WORK INSTRUCTION
From the entries below, retype only the lines from the one with "def execNegotiateAlgorithms (offered" through the one with "def State.dstat (s", exactly as written.

(EXTRACTED MATERIAL)

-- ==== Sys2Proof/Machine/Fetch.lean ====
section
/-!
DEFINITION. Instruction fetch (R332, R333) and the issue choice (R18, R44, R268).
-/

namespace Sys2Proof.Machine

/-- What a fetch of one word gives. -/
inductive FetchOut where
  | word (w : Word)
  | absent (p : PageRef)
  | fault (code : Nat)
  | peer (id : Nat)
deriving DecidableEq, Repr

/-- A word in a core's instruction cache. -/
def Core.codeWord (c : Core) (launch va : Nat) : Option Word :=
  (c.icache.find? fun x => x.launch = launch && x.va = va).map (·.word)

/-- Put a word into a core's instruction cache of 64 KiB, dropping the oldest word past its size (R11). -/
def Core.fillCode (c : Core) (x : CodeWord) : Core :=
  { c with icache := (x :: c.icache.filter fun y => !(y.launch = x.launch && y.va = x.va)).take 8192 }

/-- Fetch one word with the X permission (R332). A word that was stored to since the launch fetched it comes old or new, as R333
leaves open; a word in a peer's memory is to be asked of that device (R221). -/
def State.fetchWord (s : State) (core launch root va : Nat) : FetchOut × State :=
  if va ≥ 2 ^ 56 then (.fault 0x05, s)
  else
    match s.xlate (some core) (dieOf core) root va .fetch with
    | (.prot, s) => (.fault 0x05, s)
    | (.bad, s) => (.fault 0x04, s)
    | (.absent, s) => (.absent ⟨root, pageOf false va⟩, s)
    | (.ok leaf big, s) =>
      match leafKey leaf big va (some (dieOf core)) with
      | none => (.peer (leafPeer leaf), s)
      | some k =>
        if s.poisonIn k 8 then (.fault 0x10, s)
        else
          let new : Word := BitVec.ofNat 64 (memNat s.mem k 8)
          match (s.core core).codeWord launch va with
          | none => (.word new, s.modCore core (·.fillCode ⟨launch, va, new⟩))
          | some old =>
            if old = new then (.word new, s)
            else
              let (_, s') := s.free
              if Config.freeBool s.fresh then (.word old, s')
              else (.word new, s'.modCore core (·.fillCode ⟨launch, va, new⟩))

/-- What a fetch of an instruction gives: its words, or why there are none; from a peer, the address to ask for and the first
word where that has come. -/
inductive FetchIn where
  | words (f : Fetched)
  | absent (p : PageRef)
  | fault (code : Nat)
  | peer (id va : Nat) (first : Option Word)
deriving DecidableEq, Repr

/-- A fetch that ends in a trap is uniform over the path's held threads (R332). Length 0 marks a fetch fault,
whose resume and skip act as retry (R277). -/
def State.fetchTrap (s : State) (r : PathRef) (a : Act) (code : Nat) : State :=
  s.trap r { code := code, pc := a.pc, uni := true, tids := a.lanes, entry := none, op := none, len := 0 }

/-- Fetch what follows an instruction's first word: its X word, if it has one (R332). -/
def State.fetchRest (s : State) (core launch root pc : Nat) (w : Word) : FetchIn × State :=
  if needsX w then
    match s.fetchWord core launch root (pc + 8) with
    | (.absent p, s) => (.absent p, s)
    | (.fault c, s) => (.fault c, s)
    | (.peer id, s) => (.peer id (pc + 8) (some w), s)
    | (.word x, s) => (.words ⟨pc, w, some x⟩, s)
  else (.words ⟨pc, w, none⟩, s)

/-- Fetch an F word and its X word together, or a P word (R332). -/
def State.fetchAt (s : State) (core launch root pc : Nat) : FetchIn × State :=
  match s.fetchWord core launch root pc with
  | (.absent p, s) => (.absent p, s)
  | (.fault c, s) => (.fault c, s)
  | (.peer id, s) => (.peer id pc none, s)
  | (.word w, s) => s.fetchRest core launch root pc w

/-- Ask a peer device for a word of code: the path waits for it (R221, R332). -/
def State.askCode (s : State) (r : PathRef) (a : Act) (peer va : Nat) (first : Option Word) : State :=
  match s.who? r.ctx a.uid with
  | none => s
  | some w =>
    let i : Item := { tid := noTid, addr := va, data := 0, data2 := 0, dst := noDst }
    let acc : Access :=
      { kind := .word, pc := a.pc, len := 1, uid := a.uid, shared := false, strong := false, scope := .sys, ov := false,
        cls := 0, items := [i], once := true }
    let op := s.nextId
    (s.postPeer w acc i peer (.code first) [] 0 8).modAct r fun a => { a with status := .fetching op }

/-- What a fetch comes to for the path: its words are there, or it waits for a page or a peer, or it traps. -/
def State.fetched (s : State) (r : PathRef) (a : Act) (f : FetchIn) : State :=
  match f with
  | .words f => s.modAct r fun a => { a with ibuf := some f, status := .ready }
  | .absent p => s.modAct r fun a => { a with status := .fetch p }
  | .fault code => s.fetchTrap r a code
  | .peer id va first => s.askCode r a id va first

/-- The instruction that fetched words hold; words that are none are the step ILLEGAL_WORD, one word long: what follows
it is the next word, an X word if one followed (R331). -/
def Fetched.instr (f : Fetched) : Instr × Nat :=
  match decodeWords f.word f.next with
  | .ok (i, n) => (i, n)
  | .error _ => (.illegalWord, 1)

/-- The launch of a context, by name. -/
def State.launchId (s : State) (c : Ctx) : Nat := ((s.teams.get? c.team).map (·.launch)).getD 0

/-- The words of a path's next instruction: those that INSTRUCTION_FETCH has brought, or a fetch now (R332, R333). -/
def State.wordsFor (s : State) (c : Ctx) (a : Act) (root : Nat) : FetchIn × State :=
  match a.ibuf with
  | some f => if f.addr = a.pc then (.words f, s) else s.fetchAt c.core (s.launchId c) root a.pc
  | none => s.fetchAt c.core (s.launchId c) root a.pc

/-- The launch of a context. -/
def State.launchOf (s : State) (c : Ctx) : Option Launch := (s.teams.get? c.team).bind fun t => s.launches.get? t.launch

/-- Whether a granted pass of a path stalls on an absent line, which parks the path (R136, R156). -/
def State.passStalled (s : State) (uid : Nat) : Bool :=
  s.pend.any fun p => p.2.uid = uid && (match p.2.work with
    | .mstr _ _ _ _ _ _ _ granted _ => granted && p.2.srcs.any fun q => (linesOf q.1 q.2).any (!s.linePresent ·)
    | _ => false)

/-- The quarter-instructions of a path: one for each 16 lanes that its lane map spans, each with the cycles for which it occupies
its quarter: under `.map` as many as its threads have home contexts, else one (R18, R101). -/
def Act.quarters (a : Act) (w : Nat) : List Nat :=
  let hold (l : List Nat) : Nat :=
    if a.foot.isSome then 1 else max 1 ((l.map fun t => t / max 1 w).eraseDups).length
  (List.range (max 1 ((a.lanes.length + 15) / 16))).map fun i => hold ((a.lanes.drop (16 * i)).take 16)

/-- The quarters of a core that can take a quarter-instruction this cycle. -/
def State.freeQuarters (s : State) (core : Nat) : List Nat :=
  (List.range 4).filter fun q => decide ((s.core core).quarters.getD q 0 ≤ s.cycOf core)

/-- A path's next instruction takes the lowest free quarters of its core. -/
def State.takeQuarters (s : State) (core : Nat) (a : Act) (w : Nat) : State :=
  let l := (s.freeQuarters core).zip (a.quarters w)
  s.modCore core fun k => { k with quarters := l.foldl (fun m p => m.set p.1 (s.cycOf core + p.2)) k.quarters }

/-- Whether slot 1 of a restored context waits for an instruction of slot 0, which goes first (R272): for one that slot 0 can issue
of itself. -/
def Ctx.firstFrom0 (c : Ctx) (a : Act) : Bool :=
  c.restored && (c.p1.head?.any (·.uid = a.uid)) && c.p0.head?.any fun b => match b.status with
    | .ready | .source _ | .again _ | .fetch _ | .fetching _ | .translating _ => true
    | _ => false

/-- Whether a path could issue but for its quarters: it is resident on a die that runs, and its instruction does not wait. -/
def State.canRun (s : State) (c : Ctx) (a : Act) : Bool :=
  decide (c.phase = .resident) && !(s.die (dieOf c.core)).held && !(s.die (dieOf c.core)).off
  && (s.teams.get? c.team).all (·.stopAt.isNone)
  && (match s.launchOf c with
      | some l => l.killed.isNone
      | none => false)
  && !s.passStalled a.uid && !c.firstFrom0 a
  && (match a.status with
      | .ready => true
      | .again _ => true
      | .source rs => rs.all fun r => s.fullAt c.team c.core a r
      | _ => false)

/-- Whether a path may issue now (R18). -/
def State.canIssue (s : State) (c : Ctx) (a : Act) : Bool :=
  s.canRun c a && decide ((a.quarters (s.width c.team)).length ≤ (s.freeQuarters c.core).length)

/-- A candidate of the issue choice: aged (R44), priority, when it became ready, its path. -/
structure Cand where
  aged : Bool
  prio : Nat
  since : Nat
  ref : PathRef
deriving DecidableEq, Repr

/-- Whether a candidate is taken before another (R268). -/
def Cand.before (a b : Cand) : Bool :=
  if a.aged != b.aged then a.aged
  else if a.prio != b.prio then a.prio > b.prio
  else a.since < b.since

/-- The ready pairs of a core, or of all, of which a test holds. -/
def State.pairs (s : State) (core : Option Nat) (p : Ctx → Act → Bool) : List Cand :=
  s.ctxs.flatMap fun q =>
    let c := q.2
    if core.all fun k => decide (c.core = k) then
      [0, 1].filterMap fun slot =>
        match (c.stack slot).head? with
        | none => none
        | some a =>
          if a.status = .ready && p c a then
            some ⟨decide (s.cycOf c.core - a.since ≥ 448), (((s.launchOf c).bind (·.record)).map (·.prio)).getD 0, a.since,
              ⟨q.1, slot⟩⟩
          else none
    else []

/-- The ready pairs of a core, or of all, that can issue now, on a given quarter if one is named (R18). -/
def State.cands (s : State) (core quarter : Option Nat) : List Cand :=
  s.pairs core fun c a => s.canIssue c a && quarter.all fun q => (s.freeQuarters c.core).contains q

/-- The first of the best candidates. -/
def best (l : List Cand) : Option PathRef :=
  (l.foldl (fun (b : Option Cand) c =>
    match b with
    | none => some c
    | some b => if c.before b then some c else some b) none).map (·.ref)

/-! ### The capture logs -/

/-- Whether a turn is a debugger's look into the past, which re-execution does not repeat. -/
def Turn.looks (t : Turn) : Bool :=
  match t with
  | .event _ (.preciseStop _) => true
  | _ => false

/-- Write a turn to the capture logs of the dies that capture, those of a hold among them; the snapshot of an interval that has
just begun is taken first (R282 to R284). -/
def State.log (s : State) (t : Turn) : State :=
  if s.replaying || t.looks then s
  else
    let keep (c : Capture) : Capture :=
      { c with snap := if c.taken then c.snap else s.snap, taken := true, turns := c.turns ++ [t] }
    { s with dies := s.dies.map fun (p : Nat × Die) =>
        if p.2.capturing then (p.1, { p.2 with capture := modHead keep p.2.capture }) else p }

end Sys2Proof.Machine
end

(End EXTRACTED MATERIAL)
(EXTRACTED MATERIAL)

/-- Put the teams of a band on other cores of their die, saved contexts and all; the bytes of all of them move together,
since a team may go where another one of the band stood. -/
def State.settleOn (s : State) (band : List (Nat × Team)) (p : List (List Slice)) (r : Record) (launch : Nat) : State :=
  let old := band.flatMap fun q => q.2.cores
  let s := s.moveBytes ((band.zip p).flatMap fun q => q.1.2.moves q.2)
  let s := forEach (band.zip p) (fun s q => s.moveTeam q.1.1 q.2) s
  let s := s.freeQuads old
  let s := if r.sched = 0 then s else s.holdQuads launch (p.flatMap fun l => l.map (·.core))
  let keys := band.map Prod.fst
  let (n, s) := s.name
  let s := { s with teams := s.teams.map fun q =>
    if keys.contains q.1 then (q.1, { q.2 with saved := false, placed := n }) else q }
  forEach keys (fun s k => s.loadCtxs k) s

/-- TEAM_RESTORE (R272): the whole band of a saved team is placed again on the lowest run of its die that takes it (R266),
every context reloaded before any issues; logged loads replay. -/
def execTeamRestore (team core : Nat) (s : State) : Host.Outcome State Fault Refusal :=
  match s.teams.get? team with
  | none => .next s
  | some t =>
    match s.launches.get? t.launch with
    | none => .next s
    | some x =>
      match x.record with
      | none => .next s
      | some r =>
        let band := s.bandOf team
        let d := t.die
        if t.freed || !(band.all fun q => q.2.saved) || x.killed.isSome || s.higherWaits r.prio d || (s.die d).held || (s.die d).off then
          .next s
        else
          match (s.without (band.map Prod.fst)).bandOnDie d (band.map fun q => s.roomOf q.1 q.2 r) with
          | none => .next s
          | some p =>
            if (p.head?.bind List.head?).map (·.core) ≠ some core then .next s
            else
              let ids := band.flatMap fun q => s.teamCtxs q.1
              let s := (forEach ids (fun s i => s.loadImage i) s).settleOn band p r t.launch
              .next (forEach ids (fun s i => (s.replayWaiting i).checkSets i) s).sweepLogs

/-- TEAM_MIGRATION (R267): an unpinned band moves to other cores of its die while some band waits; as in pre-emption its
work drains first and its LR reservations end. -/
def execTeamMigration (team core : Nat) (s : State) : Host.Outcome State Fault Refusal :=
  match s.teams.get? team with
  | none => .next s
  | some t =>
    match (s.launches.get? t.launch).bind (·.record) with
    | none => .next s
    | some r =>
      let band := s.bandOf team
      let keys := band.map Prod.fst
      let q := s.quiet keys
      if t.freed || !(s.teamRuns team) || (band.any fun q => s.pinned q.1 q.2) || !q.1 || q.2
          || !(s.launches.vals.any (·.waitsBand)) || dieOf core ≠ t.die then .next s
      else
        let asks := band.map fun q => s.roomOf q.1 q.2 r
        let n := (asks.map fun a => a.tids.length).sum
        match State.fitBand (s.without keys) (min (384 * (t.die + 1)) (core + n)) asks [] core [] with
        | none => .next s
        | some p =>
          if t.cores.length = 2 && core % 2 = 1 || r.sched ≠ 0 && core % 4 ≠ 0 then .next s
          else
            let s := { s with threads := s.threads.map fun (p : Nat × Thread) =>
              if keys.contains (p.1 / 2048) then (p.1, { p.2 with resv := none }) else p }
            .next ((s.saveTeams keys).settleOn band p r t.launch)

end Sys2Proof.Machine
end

(End EXTRACTED MATERIAL)
(EXTRACTED MATERIAL)

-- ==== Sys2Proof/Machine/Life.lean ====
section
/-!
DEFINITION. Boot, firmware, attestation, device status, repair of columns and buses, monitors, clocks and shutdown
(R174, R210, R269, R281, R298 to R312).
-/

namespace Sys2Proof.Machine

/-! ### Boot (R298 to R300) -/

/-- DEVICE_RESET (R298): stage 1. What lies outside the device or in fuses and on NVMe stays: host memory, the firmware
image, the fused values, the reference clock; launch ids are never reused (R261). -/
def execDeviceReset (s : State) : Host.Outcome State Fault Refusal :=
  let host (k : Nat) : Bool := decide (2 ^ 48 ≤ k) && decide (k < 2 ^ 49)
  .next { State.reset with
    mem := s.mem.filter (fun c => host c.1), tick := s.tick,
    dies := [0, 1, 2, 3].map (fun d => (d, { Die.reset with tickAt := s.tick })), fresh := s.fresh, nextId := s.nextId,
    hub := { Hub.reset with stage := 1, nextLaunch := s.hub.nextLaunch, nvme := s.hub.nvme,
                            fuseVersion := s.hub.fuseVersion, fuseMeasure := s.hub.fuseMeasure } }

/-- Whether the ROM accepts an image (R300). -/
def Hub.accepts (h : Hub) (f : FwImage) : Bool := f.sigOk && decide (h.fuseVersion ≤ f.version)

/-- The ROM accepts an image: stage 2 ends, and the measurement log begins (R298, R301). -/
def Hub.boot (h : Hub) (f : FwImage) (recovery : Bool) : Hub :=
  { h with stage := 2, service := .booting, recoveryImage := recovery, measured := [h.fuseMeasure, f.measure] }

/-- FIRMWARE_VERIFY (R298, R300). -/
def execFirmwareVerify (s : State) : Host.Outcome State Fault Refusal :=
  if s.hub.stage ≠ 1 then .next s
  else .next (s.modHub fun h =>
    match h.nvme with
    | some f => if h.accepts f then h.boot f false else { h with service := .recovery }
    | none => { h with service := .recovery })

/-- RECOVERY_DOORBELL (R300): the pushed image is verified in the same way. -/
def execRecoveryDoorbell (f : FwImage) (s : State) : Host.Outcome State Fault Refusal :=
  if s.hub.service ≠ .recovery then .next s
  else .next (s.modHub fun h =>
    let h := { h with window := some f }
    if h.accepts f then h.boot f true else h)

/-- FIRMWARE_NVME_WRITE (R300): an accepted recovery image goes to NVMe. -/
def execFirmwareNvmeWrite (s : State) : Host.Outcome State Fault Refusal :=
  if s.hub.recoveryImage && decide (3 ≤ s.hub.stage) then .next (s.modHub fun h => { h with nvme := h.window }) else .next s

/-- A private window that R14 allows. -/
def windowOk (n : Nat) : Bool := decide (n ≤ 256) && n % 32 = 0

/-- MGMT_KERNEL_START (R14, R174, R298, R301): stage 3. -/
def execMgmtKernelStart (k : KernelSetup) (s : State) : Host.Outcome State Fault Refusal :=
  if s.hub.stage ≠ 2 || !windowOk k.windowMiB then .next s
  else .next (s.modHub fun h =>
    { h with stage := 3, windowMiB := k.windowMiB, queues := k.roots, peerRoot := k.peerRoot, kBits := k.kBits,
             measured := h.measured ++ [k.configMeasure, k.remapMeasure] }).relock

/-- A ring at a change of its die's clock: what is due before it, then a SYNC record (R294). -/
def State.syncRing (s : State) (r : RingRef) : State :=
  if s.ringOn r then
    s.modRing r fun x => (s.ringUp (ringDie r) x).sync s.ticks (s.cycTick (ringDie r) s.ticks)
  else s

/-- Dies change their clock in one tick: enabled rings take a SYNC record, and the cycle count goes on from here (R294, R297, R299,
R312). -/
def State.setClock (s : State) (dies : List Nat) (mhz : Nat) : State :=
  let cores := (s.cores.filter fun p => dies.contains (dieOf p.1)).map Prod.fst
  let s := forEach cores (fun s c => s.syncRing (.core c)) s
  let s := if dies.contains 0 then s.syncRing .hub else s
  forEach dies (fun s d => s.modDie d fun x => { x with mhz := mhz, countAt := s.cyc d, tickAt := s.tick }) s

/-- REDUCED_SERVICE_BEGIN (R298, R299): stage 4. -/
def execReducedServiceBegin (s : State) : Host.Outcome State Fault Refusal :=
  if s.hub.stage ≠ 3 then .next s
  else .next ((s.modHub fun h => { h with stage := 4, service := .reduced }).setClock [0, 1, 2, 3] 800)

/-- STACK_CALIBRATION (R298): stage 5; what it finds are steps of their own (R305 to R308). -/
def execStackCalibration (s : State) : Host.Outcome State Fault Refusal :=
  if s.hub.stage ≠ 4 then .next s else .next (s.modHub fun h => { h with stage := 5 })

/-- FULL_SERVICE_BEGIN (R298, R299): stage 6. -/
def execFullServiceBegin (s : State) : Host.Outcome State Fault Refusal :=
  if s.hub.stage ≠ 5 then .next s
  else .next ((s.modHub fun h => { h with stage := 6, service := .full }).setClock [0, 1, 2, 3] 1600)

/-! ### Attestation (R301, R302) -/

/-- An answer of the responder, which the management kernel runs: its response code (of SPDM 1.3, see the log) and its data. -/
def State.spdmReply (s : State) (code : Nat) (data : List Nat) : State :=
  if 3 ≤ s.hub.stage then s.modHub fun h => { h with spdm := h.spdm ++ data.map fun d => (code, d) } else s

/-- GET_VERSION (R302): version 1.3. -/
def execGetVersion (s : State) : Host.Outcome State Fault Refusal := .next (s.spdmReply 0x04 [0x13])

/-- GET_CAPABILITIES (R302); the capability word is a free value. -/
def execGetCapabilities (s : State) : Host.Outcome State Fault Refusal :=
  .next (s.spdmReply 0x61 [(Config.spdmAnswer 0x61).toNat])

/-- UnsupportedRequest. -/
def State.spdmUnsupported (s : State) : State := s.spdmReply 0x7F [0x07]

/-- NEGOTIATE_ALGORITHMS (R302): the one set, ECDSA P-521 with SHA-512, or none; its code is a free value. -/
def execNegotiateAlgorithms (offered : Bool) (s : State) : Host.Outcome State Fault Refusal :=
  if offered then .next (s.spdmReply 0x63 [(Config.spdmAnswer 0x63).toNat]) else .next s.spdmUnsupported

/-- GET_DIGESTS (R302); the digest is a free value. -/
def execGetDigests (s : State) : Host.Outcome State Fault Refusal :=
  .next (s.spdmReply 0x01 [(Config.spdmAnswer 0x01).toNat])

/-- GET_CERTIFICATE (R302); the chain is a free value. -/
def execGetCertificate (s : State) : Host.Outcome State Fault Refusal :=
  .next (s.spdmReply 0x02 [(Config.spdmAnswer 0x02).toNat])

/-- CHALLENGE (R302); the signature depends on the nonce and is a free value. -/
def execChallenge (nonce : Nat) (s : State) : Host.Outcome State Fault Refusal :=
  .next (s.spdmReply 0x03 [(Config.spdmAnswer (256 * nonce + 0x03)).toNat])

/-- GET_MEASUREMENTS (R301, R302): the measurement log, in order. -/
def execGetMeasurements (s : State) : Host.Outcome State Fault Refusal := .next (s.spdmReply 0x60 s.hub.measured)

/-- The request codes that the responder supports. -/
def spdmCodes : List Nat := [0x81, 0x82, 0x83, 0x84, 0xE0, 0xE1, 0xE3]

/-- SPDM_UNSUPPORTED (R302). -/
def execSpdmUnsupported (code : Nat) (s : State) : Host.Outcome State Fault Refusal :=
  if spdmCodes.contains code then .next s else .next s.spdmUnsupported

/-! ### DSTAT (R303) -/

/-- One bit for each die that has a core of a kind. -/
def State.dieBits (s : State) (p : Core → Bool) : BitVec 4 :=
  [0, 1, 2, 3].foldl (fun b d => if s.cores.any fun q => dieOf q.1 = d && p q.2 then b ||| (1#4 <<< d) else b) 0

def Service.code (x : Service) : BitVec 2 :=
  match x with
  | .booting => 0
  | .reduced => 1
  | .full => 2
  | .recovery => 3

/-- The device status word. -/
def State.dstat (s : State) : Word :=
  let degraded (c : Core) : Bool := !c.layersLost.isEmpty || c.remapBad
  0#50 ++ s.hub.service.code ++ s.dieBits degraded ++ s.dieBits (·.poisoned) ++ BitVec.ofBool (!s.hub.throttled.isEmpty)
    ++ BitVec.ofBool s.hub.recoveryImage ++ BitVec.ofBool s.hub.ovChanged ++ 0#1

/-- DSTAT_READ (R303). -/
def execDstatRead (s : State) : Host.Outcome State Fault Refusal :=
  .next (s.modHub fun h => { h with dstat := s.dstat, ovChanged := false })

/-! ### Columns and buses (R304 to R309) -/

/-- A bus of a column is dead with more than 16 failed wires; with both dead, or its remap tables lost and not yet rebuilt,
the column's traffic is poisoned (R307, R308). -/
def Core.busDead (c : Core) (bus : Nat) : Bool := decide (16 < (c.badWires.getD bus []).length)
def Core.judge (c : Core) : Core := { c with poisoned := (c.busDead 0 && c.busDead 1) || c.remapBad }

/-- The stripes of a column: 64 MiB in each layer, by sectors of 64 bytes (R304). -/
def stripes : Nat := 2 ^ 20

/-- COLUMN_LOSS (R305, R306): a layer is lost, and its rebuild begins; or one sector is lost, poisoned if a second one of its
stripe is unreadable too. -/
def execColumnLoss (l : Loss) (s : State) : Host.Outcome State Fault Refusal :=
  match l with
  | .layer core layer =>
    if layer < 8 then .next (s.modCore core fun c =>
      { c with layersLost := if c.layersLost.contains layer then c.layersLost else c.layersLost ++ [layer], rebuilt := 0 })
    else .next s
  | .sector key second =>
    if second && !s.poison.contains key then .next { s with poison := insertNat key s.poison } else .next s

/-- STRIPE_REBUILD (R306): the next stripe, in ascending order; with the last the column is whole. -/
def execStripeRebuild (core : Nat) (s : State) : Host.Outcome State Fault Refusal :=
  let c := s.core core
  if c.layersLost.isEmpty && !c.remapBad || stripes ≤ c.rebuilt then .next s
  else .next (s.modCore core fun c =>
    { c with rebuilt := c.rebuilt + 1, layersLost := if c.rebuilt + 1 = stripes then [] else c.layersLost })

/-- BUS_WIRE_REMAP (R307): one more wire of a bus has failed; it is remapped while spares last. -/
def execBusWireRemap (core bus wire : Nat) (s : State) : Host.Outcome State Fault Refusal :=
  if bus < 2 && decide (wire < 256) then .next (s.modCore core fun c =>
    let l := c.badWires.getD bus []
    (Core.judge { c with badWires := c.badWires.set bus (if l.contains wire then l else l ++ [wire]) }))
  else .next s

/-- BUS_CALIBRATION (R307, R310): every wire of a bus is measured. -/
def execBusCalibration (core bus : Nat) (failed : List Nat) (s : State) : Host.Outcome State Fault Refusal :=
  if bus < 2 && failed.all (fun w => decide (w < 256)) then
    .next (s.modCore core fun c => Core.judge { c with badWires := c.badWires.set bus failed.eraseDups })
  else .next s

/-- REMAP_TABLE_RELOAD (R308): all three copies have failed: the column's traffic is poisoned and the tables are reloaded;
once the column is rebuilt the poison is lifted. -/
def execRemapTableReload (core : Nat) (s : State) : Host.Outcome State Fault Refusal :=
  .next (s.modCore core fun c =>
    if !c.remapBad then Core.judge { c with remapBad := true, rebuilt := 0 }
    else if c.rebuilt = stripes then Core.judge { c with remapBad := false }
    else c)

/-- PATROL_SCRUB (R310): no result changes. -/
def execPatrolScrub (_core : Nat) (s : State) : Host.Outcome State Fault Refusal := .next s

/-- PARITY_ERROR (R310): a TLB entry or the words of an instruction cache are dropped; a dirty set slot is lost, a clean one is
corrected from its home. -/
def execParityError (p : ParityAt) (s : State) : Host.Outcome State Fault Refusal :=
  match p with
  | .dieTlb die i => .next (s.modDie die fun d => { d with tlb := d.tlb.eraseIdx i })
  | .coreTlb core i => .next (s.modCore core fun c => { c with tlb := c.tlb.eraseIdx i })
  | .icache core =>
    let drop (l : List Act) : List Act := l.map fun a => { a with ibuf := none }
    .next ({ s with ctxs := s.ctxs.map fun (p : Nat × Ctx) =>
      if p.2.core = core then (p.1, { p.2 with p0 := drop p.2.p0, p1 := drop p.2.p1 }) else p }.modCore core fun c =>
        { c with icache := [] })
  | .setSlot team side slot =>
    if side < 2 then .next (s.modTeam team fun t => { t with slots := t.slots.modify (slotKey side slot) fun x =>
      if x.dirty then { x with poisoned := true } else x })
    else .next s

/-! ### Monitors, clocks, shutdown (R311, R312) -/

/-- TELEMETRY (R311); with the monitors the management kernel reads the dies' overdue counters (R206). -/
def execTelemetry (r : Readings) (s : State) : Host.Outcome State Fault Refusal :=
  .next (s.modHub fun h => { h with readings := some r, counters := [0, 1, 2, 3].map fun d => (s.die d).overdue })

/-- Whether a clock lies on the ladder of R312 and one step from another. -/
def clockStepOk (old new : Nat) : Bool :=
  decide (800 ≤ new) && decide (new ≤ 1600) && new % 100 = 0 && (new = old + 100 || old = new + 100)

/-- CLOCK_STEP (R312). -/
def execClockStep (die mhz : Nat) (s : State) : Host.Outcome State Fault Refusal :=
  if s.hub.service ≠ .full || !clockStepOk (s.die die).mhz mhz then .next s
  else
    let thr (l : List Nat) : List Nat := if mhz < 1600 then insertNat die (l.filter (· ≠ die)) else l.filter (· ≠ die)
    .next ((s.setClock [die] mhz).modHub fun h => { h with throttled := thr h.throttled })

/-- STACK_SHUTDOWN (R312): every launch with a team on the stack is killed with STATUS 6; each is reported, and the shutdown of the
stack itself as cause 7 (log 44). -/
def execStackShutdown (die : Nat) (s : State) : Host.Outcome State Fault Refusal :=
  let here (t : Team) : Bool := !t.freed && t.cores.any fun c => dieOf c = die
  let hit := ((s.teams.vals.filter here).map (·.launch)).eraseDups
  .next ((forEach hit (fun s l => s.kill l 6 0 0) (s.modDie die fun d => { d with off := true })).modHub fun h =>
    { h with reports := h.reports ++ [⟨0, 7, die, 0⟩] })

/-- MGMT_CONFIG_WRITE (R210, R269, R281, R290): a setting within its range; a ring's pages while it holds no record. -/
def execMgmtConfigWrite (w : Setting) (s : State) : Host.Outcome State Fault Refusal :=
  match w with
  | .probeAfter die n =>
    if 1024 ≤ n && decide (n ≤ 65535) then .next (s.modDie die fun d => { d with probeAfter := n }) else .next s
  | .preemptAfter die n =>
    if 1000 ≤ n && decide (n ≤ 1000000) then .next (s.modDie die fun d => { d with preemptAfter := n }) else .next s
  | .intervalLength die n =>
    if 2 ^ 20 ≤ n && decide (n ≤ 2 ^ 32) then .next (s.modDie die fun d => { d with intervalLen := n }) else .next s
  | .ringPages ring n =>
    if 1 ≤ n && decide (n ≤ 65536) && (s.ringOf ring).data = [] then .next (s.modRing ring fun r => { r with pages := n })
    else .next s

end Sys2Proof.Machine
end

(End EXTRACTED MATERIAL)

RESPONSE FOR THIS EXERCISE
def execNegotiateAlgorithms (offered : Bool) (s : State) : Host.Outcome State Fault Refusal :=
  if offered then .next (s.spdmReply 0x63 [(Config.spdmAnswer 0x63).toNat]) else .next s.spdmUnsupported

/-- GET_DIGESTS (R302); the digest is a free value. -/
def execGetDigests (s : State) : Host.Outcome State Fault Refusal :=
  .next (s.spdmReply 0x01 [(Config.spdmAnswer 0x01).toNat])

/-- GET_CERTIFICATE (R302); the chain is a free value. -/
def execGetCertificate (s : State) : Host.Outcome State Fault Refusal :=
  .next (s.spdmReply 0x02 [(Config.spdmAnswer 0x02).toNat])

/-- CHALLENGE (R302); the signature depends on the nonce and is a free value. -/
def execChallenge (nonce : Nat) (s : State) : Host.Outcome State Fault Refusal :=
  .next (s.spdmReply 0x03 [(Config.spdmAnswer (256 * nonce + 0x03)).toNat])

/-- GET_MEASUREMENTS (R301, R302): the measurement log, in order. -/
def execGetMeasurements (s : State) : Host.Outcome State Fault Refusal := .next (s.spdmReply 0x60 s.hub.measured)

/-- The request codes that the responder supports. -/
def spdmCodes : List Nat := [0x81, 0x82, 0x83, 0x84, 0xE0, 0xE1, 0xE3]

/-- SPDM_UNSUPPORTED (R302). -/
def execSpdmUnsupported (code : Nat) (s : State) : Host.Outcome State Fault Refusal :=
  if spdmCodes.contains code then .next s else .next s.spdmUnsupported

/-! ### DSTAT (R303) -/

/-- One bit for each die that has a core of a kind. -/
def State.dieBits (s : State) (p : Core → Bool) : BitVec 4 :=
  [0, 1, 2, 3].foldl (fun b d => if s.cores.any fun q => dieOf q.1 = d && p q.2 then b ||| (1#4 <<< d) else b) 0

def Service.code (x : Service) : BitVec 2 :=
  match x with
  | .booting => 0
  | .reduced => 1
  | .full => 2
  | .recovery => 3

/-- The device status word. -/
def State.dstat (s : State) : Word :=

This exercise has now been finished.